The Franc affair (frankhamisítási botrány) was a plot by Hungarian nationalists to forge French bank notes. In the aftermath of World War I, Hungary lost a large part of its territory and population in a series of treaties its people considered unjust. This led many Hungarians to turn towards nationalism and revanchism. In 1922, Prince Lajos Windischgraetz was approached by Gyula Mészáros who presented him with a plan to counterfeit the French franc. Windischgraetz sought to damage the French economy while simultaneously raising funds for an internal coup in Hungary and irredentist activities. The plan came to halt when the notes produced by Mészáros were judged to be too primitive. In the summer of 1923, Windischgraetz met with German nationalist and retired Prussian Army General Erich Ludendorff who prompted him to utilize the forging equipment left from a similar unrealized German conspiracy.

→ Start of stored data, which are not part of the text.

/-- The effects of an issue that passed its checks: all sources are read before anything is written (R227). -/
def State.performIssue (s : State) (b : Nat) (r : QRec) : State :=
  let n := r.point
  let q := r.q
  let ctx := (s.berth b).ctx
  let pz := s.readsPoison b r n
  let w := s.issueWrites b r n
  let buf := s.writesBuf b r w
  let mirror := s.mirrorOf b r w
  let own := buf.gl.filter (fun p => (AMap.find mirror p.1).isNone)
  let sends := (q == 0 && r.opn == 2) || (q == 2 && (r.opn == 3 || r.opn == 4 || r.opn == 6))
  let r' := { r with point := n + 1, gval := w.gval, poisoned := r.poisoned || pz, clk := AMap.put r.clk r.tid (s.ev + 1),
                     wr := buf.gl.foldl (fun m p => AMap.put m p.1 p.2) r.wr }
  let s' := (s.record r.tid (s.ev + 1) ctx own).record (r.tid + 2) (s.ev + 1) ctx mirror
  let s' := if pz then s'.sawPoison b (q + 1) else s'
  let s' := if pz && (sends || buf.gl != []) then s'.sentPoison ctx (0xC1 + q) b else s'
  let s' := (s'.flush b buf pz).setRec b r'
  if q = 0 ∧ r.opn = 2 then
    ({ s' with mcs := s'.mcs ++ s.mcMsgs b r' n pz } : State).setRec b { r' with sent := r.sent + (mcCores b r.r.imm).length }
  else if q = 2 ∧ r.opn = 3 then s'.contributeLeft b { r' with sent := r.sent + recNe r.r } (s.str b r 0) (s.redVals b r n)
  else if q = 2 ∧ r.opn = 4 then ({ s' with meets := s'.meets ++ [s.meetMsg b r n pz] } : State).setRec b { r' with sent := r.sent + 1 }
  else if q = 2 ∧ r.opn = 6 then
    ({ s' with rmsgs := s'.rmsgs ++ s.ringMsgs b r' n pz } : State).setRec b { r' with sent := r.sent + (s.ringMsgs b r' n pz).length }
  else s'

/-- What comes before the effects of an issue (R76, R314): a send to a lock or a ring is a release; a contribution waits for the batches before it. -/
def State.beforeIssue (s : State) (b : Nat) (r : QRec) (k : State → State) : State :=
  if r.q = 2 ∧ r.opn = 4 then s.recRelease b r 2 k
  else if r.q = 2 ∧ r.opn = 6 then s.recRelease b r (if ((handleOf r.r.imm).map (·.1)) = some (coreOf b) then 0 else 2) k
  else if r.q = 2 ∧ r.opn = 3 then
    if s.redFlushes b r r.point then (if s.mayFlush b then s.sendBatch b else s) else if s.batchOut b then s else k s
  else k s

/-- Whether an issue of queue q has contributions left to make: it goes on whatever the queue does, once the batches before it have been performed
(R314). -/
def State.goesOn (s : State) (b q : Nat) : Option QRec := match (s.berth b).head q with
  | some r => if r.left ≠ [] ∧ s.up (stackOf b) then some r else none
  | none => none

/-- RECORD_ISSUE (R227, R366): the next issue of the record that queue `arg.q` of berth `arg.b` has started, or what is left of its last one. -/
def execRecordIssue (s : State) : Out :=
  let b := s.arg.b
  let q := s.arg.q
  .next (match s.goesOn b q with
  | some r => if s.batchOut b then s else s.contributeLeft b r (s.str b r 0) r.left
  | none => match (s.berth b).head q with
  | none => s
  | some r =>
    if !(s.issueReady b q) || !(s.engineTurn b q) then s else
    match s.issueFault b r r.point with
    | some f => s.engineFault b r f
    | none => s.beforeIssue b r (fun s => ((s.engineAged b q).performIssue b (((s.berth b).head q).getD r))))

/-! ## Retirement (R232, R233, R393, R397) -/

/-- What a record of strand `tid` hands on: its position and those that have joined it, and what happened before it (R57, R77). -/
def QRec.tok (r : QRec) (tid : Nat) : Tok := ⟨(r.q, r.idx) :: r.joins, tid, r.out⟩

/-- Step 1 of R232: pops the source slots that are not kept. -/
def State.popSources (s : State) (b : Nat) (r : QRec) : State :=
  [1, 2, 3].foldl (fun s k =>
    let c := coreOf b
    let d := r.ringOf k
    let R := (s.core c).ring d
    if r.onRing k && (r.boundAt k).isSome && !(bitN r.r.ctl.toNat (15 + k)) && R.isFull R.head then s.setRing c d (R.pop r.out) else s) s

/-- Step 2 of R232: releases the destination slot. -/
def State.fillDest (s : State) (b : Nat) (r : QRec) : State :=
  match r.boundAt 0 with
  | some n =>
    let c := coreOf b
    let d := r.ringOf 0
    s.setRing c d (((s.core c).ring d).fill n (r.tok (s.berth b).tid))
  | none => s

/-- Error code of a record's arrival (R393, R397). -/
def QRec.arriveErr (r : QRec) : Option Nat := if r.skip then some r.fcode else if r.poisoned then some (0xC1 + r.q) else none

/-- The barrier at which a record arrives when it retires. -/
def QRec.arrivesAt (r : QRec) (b : Nat) : Option BarId :=
  if r.live && bitN r.r.ctl.toNat 19 then some (barId (fld r.r.ctl.toNat 20 12) (coreOf b)) else none

/-- Step 3 of R232: the arrival; at the barrier of a gang that does not exist nothing is counted and the context faults (R400). -/
def State.arriveRec (s : State) (b : Nat) (r : QRec) : Gate :=
  let B := s.berth b
  let v := fld r.r.ctl.toNat 20 12
  match r.arrivesAt b with
  | none => .go s
  | some i =>
    let none? := match i with
      | .gang g => !(s.gangExists B.ctx g)
      | .core .. => false
      | .bad => true
    if none? then
      .go ((s.haltAt b (0x51 + r.q) true 0 (BitVec.ofNat 64 v) (BitVec.ofNat 64 r.word0.toNat) 0).ctxFault B.ctx (0x51 + r.q) b (s.launchOf b).seq false)
    else s.afterDue B.ctx i (fun s =>
      let ph := (s.bar B.ctx i).phase
      let s := s.updBerth b (fun B => { B with
        arrs := B.arrs ++ [(r.q, r.idx, v, ph)]
        recs := B.recs.map (fun x => if x.q == r.q && x.idx == r.idx then { x with arrived := some (v, ph) } else x) })
      match s.logR b r.q r.idx 0x11 (s.barObj i) (arriveArg (s.bar B.ctx i) false) with
      | .go s => s.arrive B.ctx B.lsl i false r.arriveErr (r.q + 1) r.out
      | x => x)

/-- Steps 4 and 5 of R232: pushes what the FIFOs have room for; after the last push the sequence number increments. DEDUCED (unsafe; log entry 124): of a
record with `hl` and `hr` the push of `hl` comes first, and that of `hr` stays behind it while its FIFO is full; R232 does not say whether it goes ahead. -/
def State.pushTokens (s : State) (b q : Nat) : State :=
  match (s.berth b).head q with
  | none => s
  | some r =>
    let (B, r) := (r.pushes.drop r.pushed).foldl (fun (x : Berth × QRec) p =>
      let F := x.1.fifo p.1
      if F.count < 15 ∧ x.2.pushed < r.pushes.length ∧ r.pushes[x.2.pushed]? = some p then
        (x.1.setFifo p.1 { F with done := F.done ++ [(p.2, r.tok (s.berth b).tid)] }, { x.2 with pushed := x.2.pushed + 1 })
      else x) (s.berth b, r)
    if r.pushed < r.pushes.length then s.setBerth b (B.setRec r)
    else
      let B := B.setRec { r with st := .retired }
      let B := { B with qsn := B.qsn.modify q (· + 1) }
      (s.setBerth b (if r.joinAtEnd then B.join q r.idx else B)).trace b 3 (q + 1) r.opn r.addr r.idx 0

/-- Whether every send and contribution of a record has been acknowledged (R232, R259). -/
def QRec.acked (r : QRec) : Bool := r.sent == 0

/-- Whether a record that has made its issues waits only for contributions that are still in the ordered buffer: they leave then (log entry 106). -/
def Berth.keepsBuffered (B : Berth) (r : QRec) : Bool := B.obuf.any (fun o => o.byRec == some r.idx) && r.q == 2

/-- The scope at which what remains of a record's retirement releases, if it does (R76, R77, R232). -/
def QRec.relScope (r : QRec) (b : Nat) : Option Nat :=
  let rings := [0, 1, 2, 3].any (fun k => r.onRing k && (r.boundAt k).isSome)
  match r.st, r.arrivesAt b with
  | .started, some i => some i.scope
  | .started, none => if rings || r.pushes != [] then some 0 else none
  | _, _ => if r.pushed < r.pushes.length then some 0 else none

/-- Runs what remains of a retirement, after the release that it is part of. -/
def State.afterRelease (s : State) (b : Nat) (r : QRec) (k : State → State) : State :=
  match r.relScope b with
  | none => k s
  | some sc => s.recRelease b r sc k

/-- The retirement of a record whose accesses are done (R232): a checkpoint first publishes its two writes (R262). -/
def State.retireRec (s : State) (b : Nat) (r : QRec) : State :=
  if !r.live then (s.setRec b { r with st := .pushing }).pushTokens b r.q
  else
    let s := if r.q = 2 ∧ r.opn = 5 then s.pubRecs b 2 (fun e => e.q == r.q && e.idx == r.idx) else s
    match ((s.popSources b r).fillDest b r).arriveRec b r with
    | .go s => (s.updBerth b (fun B => { B with recs := B.recs.map (fun x =>
        if x.q == r.q && x.idx == r.idx then { x with st := .pushing } else x) })).pushTokens b r.q
    | .hold => s
    | .bad _ => match s.arriveRec b r with
      | .bad s => s
      | _ => s

/-- Whether the retirement of a checkpoint must wait for a home that cannot acknowledge (R74, R262). -/
def State.ckptWaits (s : State) (r : QRec) : Bool := r.q == 2 && r.opn == 5 && r.wr.any (fun x => s.paDead x.1)

/-- RECORD_RETIRE (R232): the head record of queue `arg.q` of berth `arg.b`, its last issue performed and its sends acknowledged, retires;
one whose predicate is false only pushes its tokens and counts. -/
def execRecordRetire (s : State) : Out :=
  let b := s.arg.b
  let q := s.arg.q
  .next (match (s.berth b).head q with
  | none => s
  | some r =>
    if !(s.queueRuns b) then s
    else match r.st with
      | .started =>
        if r.live && !r.skip && decide (r.point < recIssues r.r) then s
        else if r.live && !r.acked then (if (s.berth b).keepsBuffered r && r.left == [] && s.mayFlush b then s.sendBatch b else s)
        else if s.ckptWaits r then s
        else s.afterRelease b r (fun s => s.retireRec b (((s.berth b).head q).getD r))
      | .pushing => s.afterRelease b r (fun s => s.pushTokens b q)
      | _ => s)

end Sys2Proof.Machine
end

The plot received widespread support in Hungarian nationalist circles including the patronage of high-ranking military and civilian officials. By September 1925, the plotters managed to produce 25,000 to 35,000 forged 1,000 franc banknotes. The conspirators began disseminating the banknotes in the Netherlands in December 1925, but were caught almost immediately. Twenty-four of the conspirators were tried in Budapest in May 1926. Most received light sentences in what is believed to have been a deliberate cover up by Hungarian Prime Minister István Bethlen. The affair facilitated the adoption of the International Convention for the Suppression of Counterfeiting Currency in April 1929 and formalized the role of the International Criminal Police Commission.

==Background==
===Political developments in Hungary===
Following the conclusion of the First World War, the victorious Entente Powers began deliberating on the future of the defeated Central Powers. Austro-Hungarian diplomats struggled to advance their positions during negotiations as they lacked diplomatic missions in Entente capitals. At the same time, emigrants from the kingdom's nationalities created influential lobbying groups which pushed for self-determination for ethnic minorities. The efforts of Czech politician Edvard Beneš and British political activist Robert Seton-Watson, helped turn the opinion of British, French and American political elites in favor of the partition of Austria-Hungary. In late October 1918, the First Hungarian Republic declared independence.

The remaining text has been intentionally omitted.